Neurological symptoms Intellectual disability, choreoathetosis, spasticity —defective purine recycling.

Case Scenario 3:

A 4-year-old girl presents with megaloblastic anemia, failure to thrive, and a history of worsening anemia despite treatment with vitamin B12, folic acid, and pyridoxine.
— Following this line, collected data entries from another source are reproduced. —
-- ==== Sys2Proof/Laws/OnlyHost.lean ====
section
/-! SUPPORT. OnlyHost.lean: frames: which registers each operation of State may change, of the commands of the host interface, registers, system, energy, plan, life cycle and links. -/

set_option Elab.async false

open Sys2Proof

namespace Sys2Proof.Machine

theorem execHiVecModWrite_only (fn : ℕ) (vector : ℕ) (value : W64) (size : ℕ) (s : State) : Only [.port .linkState, .fn .denied, .fn .vecs, .fn .cmpExpect, .fn .cmpSpoiled, .fn .cmpEq, .fn .cmpNe, .pad .results, .out] s (after s (execHiVecModWrite fn vector value size s)) := by
  unfold execHiVecModWrite
  dsimp -proj only [after]
  split
  · exact Only.refl _ _
  · split
    · refine Only.then (deny_only ..) (by decide +kernel) ?_
      exact Only.refl _ _
    · split
      · refine Only.then (dueVec_only ..) (by decide +kernel) ?_
        refine Only.then (modVec_only ..) (by decide +kernel) ?_
        exact Only.refl _ _
      · refine Only.then (modVec_only ..) (by decide +kernel) ?_
        exact Only.refl _ _

theorem execRefclkLoss_only (s : State) : Only (Part.raiseFault ++ ([.sys .refclk, .sys .paddockResets, .port .linkUp, .rng .retired] : List Part)) s (after s (execRefclkLoss s)) := by
  unfold execRefclkLoss
  dsimp -proj only [after]
  split
  · exact Only.refl _ _
  · split
    · split
      · refine Only.then (draw_only ..) (by decide +kernel) ?_
        exact Only.refl _ _
      · split
        · refine put_sys_port ?_ ?_ ?_
          · refine Sys.set_refclk (by decide +kernel) ?_
            exact SysReg.refl _ _
          · refine Port.set_linkUp_linkState (by decide +kernel) ?_
            exact PortReg.refl _ _
          · refine Only.then (draw_only ..) (by decide +kernel) ?_
            exact Only.refl _ _
        · refine Only.then (settle_only ..) (by decide +kernel) ?_
          refine Only.then (raiseFault_only ..) (by decide +kernel) ?_
          refine put_sys_port ?_ ?_ ?_
          · refine Sys.set_refclk (by decide +kernel) ?_
            exact SysReg.refl _ _
          · refine Port.set_linkUp_linkState (by decide +kernel) ?_
            exact PortReg.refl _ _
          · refine Only.then (draw_only ..) (by decide +kernel) ?_
            exact Only.refl _ _
    · split
      · dsimp only
        exact Only.refl _ _
      · split
        · refine put_sys_port ?_ ?_ ?_
          · refine Sys.set_refclk (by decide +kernel) ?_
            exact SysReg.refl _ _
          · refine Port.set_linkUp_linkState (by decide +kernel) ?_
            exact PortReg.refl _ _
          · dsimp only
            exact Only.refl _ _
        · refine Only.then (settle_only ..) (by decide +kernel) ?_
          refine Only.then (raiseFault_only ..) (by decide +kernel) ?_
          refine put_sys_port ?_ ?_ ?_
          · refine Sys.set_refclk (by decide +kernel) ?_
            exact SysReg.refl _ _
          · refine Port.set_linkUp_linkState (by decide +kernel) ?_
            exact PortReg.refl _ _
          · dsimp only
            exact Only.refl _ _
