theorem execOpEcdhKeygen_only (seq : ℕ) (inp : OpInput) (s : State) : Only (Part.finishJob ++ ([.feeds] : List Part)) s (after s (execOpEcdhKeygen seq inp s)) := by
  unfold execOpEcdhKeygen
  dsimp -proj only [after]
  refine execute_only (by decide +kernel) ?_
  intro _ _ _
  refine Only.then (nistKeygen_only ..) (by decide +kernel) ?_
  exact Only.refl _ _

theorem execOpEcdhDerive_only (seq : ℕ) (inp : OpInput) (s : State) : Only (Part.finishJob ++ ([.feeds] : List Part)) s (after s (execOpEcdhDerive seq inp s)) := by
  unfold execOpEcdhDerive
  dsimp -proj only [after]
  refine execute_only (by decide +kernel) ?_
  intro _ _ _
  refine Only.then (derive_only ..) (by decide +kernel) ?_
  exact Only.refl _ _

theorem seedKeygen_only (cls : ℕ) (pub : ℕ → Bytes → Bytes) (s : State) (j : Job) (x4 : OpIn) : Only (Part.finishJob) s (seedKeygen cls pub s j x4) := by
  unfold seedKeygen
  try dsimp -proj only
  refine Only.then (ends_only ..) (by decide +kernel) ?_
  exact Only.refl _ _

theorem execOpEddsaKeygen_only (seq : ℕ) (inp : OpInput) (s : State) : Only (Part.finishJob ++ ([.feeds] : List Part)) s (after s (execOpEddsaKeygen seq inp s)) := by
  unfold execOpEddsaKeygen
  dsimp -proj only [after]
  refine execute_only (by decide +kernel) ?_
  intro _ _ _
  refine Only.then (seedKeygen_only ..) (by decide +kernel) ?_
  exact Only.refl _ _

theorem execOpEddsaSign_only (seq : ℕ) (inp : OpInput) (s : State) : Only (Part.finishJob ++ ([.feeds] : List Part)) s (after s (execOpEddsaSign seq inp s)) := by
  unfold execOpEddsaSign
  dsimp -proj only [after]
  refine execute_only (by decide +kernel) ?_
  intro _ _ _
  refine Only.then (ends_only ..) (by decide +kernel) ?_
  exact Only.refl _ _

theorem execOpEddsaVerify_only (seq : ℕ) (inp : OpInput) (s : State) : Only (Part.finishJob ++ ([.feeds] : List Part)) s (after s (execOpEddsaVerify seq inp s)) := by
  unfold execOpEddsaVerify
  dsimp -proj only [after]
  refine execute_only (by decide +kernel) ?_
  intro _ _ _
  refine publicKey_only (by decide +kernel) ?_ ?_
  · exact Only.refl _ _
  · intro _
    refine Only.then (ends_only ..) (by decide +kernel) ?_
    exact Only.refl _ _

theorem execOpXdhKeygen_only (seq : ℕ) (inp : OpInput) (s : State) : Only (Part.finishJob ++ ([.feeds] : List Part)) s (after s (execOpXdhKeygen seq inp s)) := by
  unfold execOpXdhKeygen
  dsimp -proj only [after]
  refine execute_only (by decide +kernel) ?_
  intro _ _ _
  refine Only.then (seedKeygen_only ..) (by decide +kernel) ?_
  exact Only.refl _ _

theorem execOpXdhDerive_only (seq : ℕ) (inp : OpInput) (s : State) : Only (Part.finishJob ++ ([.feeds] : List Part)) s (after s (execOpXdhDerive seq inp s)) := by
  unfold execOpXdhDerive
  dsimp -proj only [after]
  refine execute_only (by decide +kernel) ?_
  intro _ _ _
  refine Only.then (derive_only ..) (by decide +kernel) ?_
  exact Only.refl _ _

theorem execOpXdhEphemeral_only (seq : ℕ) (inp : OpInput) (s : State) : Only (Part.finishJob ++ ([.feeds] : List Part)) s (after s (execOpXdhEphemeral seq inp s)) := by
  unfold execOpXdhEphemeral
  dsimp -proj only [after]
  refine execute_only (by decide +kernel) ?_
  intro _ _ _
  split
  · refine Only.then (ends_only ..) (by decide +kernel) ?_
    exact Only.refl _ _
  · refine Only.then (ends_only ..) (by decide +kernel) ?_
    exact Only.refl _ _

theorem execOpDigest_only (seq : ℕ) (inp : OpInput) (s : State) : Only (Part.finishJob ++ ([.feeds, .scans] : List Part)) s (after s (execOpDigest seq inp s)) := by
  unfold execOpDigest
  dsimp -proj only [after]
  refine execute_only (by decide +kernel) ?_
  intro _ _ _
  refine Only.then (ends_only ..) (by decide +kernel) ?_
  refine Only.then (streamIn_only ..) (by decide +kernel) ?_
  exact Only.refl _ _

theorem execOpHmacVerify_only (seq : ℕ) (inp : OpInput) (s : State) : Only (Part.finishJob ++ ([.feeds, .scans] : List Part)) s (after s (execOpHmacVerify seq inp s)) := by
  unfold execOpHmacVerify
  dsimp -proj only [after]
  refine execute_only (by decide +kernel) ?_
  intro _ _ _
  refine Only.then (ends_only ..) (by decide +kernel) ?_
  refine Only.then (streamIn_only ..) (by decide +kernel) ?_
  exact Only.refl _ _

theorem execOpKmac_only (seq : ℕ) (inp : OpInput) (s : State) : Only (Part.finishJob ++ ([.feeds, .scans] : List Part)) s (after s (execOpKmac seq inp s)) := by
  unfold execOpKmac
  dsimp -proj only [after]
  refine execute_only (by decide +kernel) ?_
  intro _ _ _
  refine Only.then (ends_only ..) (by decide +kernel) ?_
  refine Only.then (streamIn_only ..) (by decide +kernel) ?_
  exact Only.refl _ _

theorem execOpCrc_only (seq : ℕ) (inp : OpInput) (s : State) : Only (Part.finishJob ++ ([.feeds, .scans] : List Part)) s (after s (execOpCrc seq inp s)) := by
  unfold execOpCrc
  dsimp -proj only [after]
  refine execute_only (by decide +kernel) ?_
  intro _ _ _
  split
  · exact Only.refl _ _
  · refine Only.then (ends_only ..) (by decide +kernel) ?_
    refine Only.then (streamIn_only ..) (by decide +kernel) ?_
    exact Only.refl _ _

theorem fillSlot_only (s : State) (j : Job) (n : ℕ) (key : Bytes) : Only [.tk .slots] s (fillSlot s j n key) := by
  unfold fillSlot
  try dsimp -proj only
  split
  · exact Only.refl _ _
  · refine Only.then (modSlot_only ..) (by decide +kernel) ?_
    exact Only.refl _ _

theorem createKey_only (s : State) (j : Job) (key : Bytes) : Only (Part.finishJob ++ ([.en .shed, .hl .objs] : List Part)) s (createKey s j key) := by
  unfold createKey
  try dsimp -proj only
  split
  · refine Only.then (ends_only ..) (by decide +kernel) ?_
    exact Only.refl _ _
  · split
    · refine Only.then (ends_only ..) (by decide +kernel) ?_
      refine Only.then (fillSlot_only ..) (by decide +kernel) ?_
      exact Only.refl _ _
    · refine Only.then (awaitWrite_only ..) (by decide +kernel) ?_
      refine Only.then (ends_only ..) (by decide +kernel) ?_
      refine Only.then (fillSlot_only ..) (by decide +kernel) ?_
      exact Only.refl _ _

theorem execOpKeyGenerate_only (seq : ℕ) (inp : OpInput) (s : State) : Only (Part.finishJob ++ ([.en .shed, .hl .objs, .feeds] : List Part)) s (after s (execOpKeyGenerate seq inp s)) := by
  unfold execOpKeyGenerate
  dsimp -proj only [after]
  refine execute_only (by decide +kernel) ?_
  intro _ _ _
  refine Only.then (createKey_only ..) (by decide +kernel) ?_
  exact Only.refl _ _

theorem execOpKeyImport_only (seq : ℕ) (inp : OpInput) (s : State) : Only (Part.finishJob ++ ([.en .shed, .hl .objs, .feeds] : List Part)) s (after s (execOpKeyImport seq inp s)) := by
  unfold execOpKeyImport
  dsimp -proj only [after]
  refine execute_only (by decide +kernel) ?_
  intro _ _ _
  refine Only.then (createKey_only ..) (by decide +kernel) ?_
  exact Only.refl _ _

theorem execOpKeyUnwrap_only (seq : ℕ) (inp : OpInput) (s : State) : Only (Part.finishJob ++ ([.en .shed, .hl .objs, .feeds] : List Part)) s (after s (execOpKeyUnwrap seq inp s)) := by
  unfold execOpKeyUnwrap
  dsimp -proj only [after]
  refine execute_only (by decide +kernel) ?_
  intro _ _ _
  split
  · refine Only.then (createKey_only ..) (by decide +kernel) ?_
    exact Only.refl _ _
  · refine Only.then (ends_only ..) (by decide +kernel) ?_
    exact Only.refl _ _

theorem execOpKeyDerive_only (seq : ℕ) (inp : OpInput) (s : State) : Only (Part.finishJob ++ ([.en .shed, .hl .objs, .feeds] : List Part)) s (after s (execOpKeyDerive seq inp s)) := by
  unfold execOpKeyDerive
  dsimp -proj only [after]
  refine execute_only (by decide +kernel) ?_
  intro _ _ _
  refine Only.then (createKey_only ..) (by decide +kernel) ?_
  exact Only.refl _ _

theorem execOpBlobRegister_only (seq : ℕ) (inp : OpInput) (s : State) : Only (Part.finishJob ++ ([.en .shed, .hl .objs, .feeds] : List Part)) s (after s (execOpBlobRegister seq inp s)) := by
  unfold execOpBlobRegister
  dsimp -proj only [after]
  refine execute_only (by decide +kernel) ?_
  intro _ _ _
  split
  · refine Only.then (ends_only ..) (by decide +kernel) ?_
    exact Only.refl _ _
  · split
    · refine Only.then (ends_only ..) (by decide +kernel) ?_
      refine Only.then (fillBlob_only ..) (by decide +kernel) ?_
      exact Only.refl _ _
    · refine Only.then (awaitWrite_only ..) (by decide +kernel) ?_
      refine Only.then (ends_only ..) (by decide +kernel) ?_
      refine Only.then (fillBlob_only ..) (by decide +kernel) ?_
      exact Only.refl _ _

theorem markJob_only (s : State) (j : Job) : Only (Part.finishJob ++ ([.en .shed, .hl .objs] : List Part)) s (markJob s j) := by
  unfold markJob
  try dsimp -proj only
  split
  · refine Only.then (ends_only ..) (by decide +kernel) ?_
    exact Only.refl _ _
  · refine Only.then (awaitWrite_only ..) (by decide +kernel) ?_
    refine Only.then (ends_only ..) (by decide +kernel) ?_
    exact Only.refl _ _

theorem execOpKeyRestrict_only (seq : ℕ) (inp : OpInput) (s : State) : Only (Part.finishJob ++ ([.en .shed, .hl .objs, .feeds] : List Part)) s (after s (execOpKeyRestrict seq inp s)) := by
  unfold execOpKeyRestrict
  dsimp -proj only [after]
  refine execute_only (by decide +kernel) ?_
  intro _ _ _
  refine Only.then (markJob_only ..) (by decide +kernel) ?_
  exact Only.refl _ _

theorem execOpKeyRevoke_only (seq : ℕ) (inp : OpInput) (s : State) : Only (Part.finishJob ++ ([.en .shed, .hl .objs, .feeds] : List Part)) s (after s (execOpKeyRevoke seq inp s)) := by
  unfold execOpKeyRevoke
  dsimp -proj only [after]
  refine execute_only (by decide +kernel) ?_
  intro _ _ _
  refine Only.then (markJob_only ..) (by decide +kernel) ?_
  exact Only.refl _ _

end Sys2Proof.Machine
end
She has a low RBC count (2.55 million/cmm) and hemoglobin of 6 g/dL. Examination of her urine reveals a large amount of orotic acid crystals (~1500 mg/day).

  1. a) What is the most probable diagnosis in this child?
    b) What is the biochemical defect and which enzyme is deficient?
    c) Explain the pathway of pyrimidine synthesis and the step that is blocked in this disorder.

Answer

  1. a) Diagnosis: The most probable diagnosis is orotic aciduria, a rare inherited disorder of pyrimidine metabolism.
  • Characterized by:
    • Megaloblastic anemia not responding to B12/folate.
    • Growth retardation & failure to thrive.
    • Excessive orotic acid excretion in urine with crystalluria.
  1. b) Biochemical defect and deficient enzyme:

The defect is in de novo pyrimidine synthesis pathway, specifically:

  • Deficiency of uridine monophosphate synthase (UMPS), which has two enzymatic activities:
    • Orotate phosphoribosyltransferase (OPRT): converts orotate + PRPP → orotidine monophosphate (OMP).
    • OMP decarboxylase: converts OMP → uridine monophosphate (UMP).
  • This block leads to accumulation of orotic acid, which is excreted in urine.
  1. c) Pyrimidine synthesis pathway & block:
Step in pathway Enzyme Effect of defect
Carbamoyl phosphate + aspartate → orotic acid (normal pathway) Normal up to orotic acid.
Orotic acid + PRPP → OMP Orotate phosphoribosyltransferase Blocked in orotic aciduria.
OMP → UMP OMP decarboxylase Also blocked in orotic aciduria.
  • As a result, UMP and subsequent pyrimidines (CMP, TMP) are deficient → impaired DNA synthesis → megaloblastic anemia.
  • UMP deficiency removes feedback inhibition, increasing orotic acid production.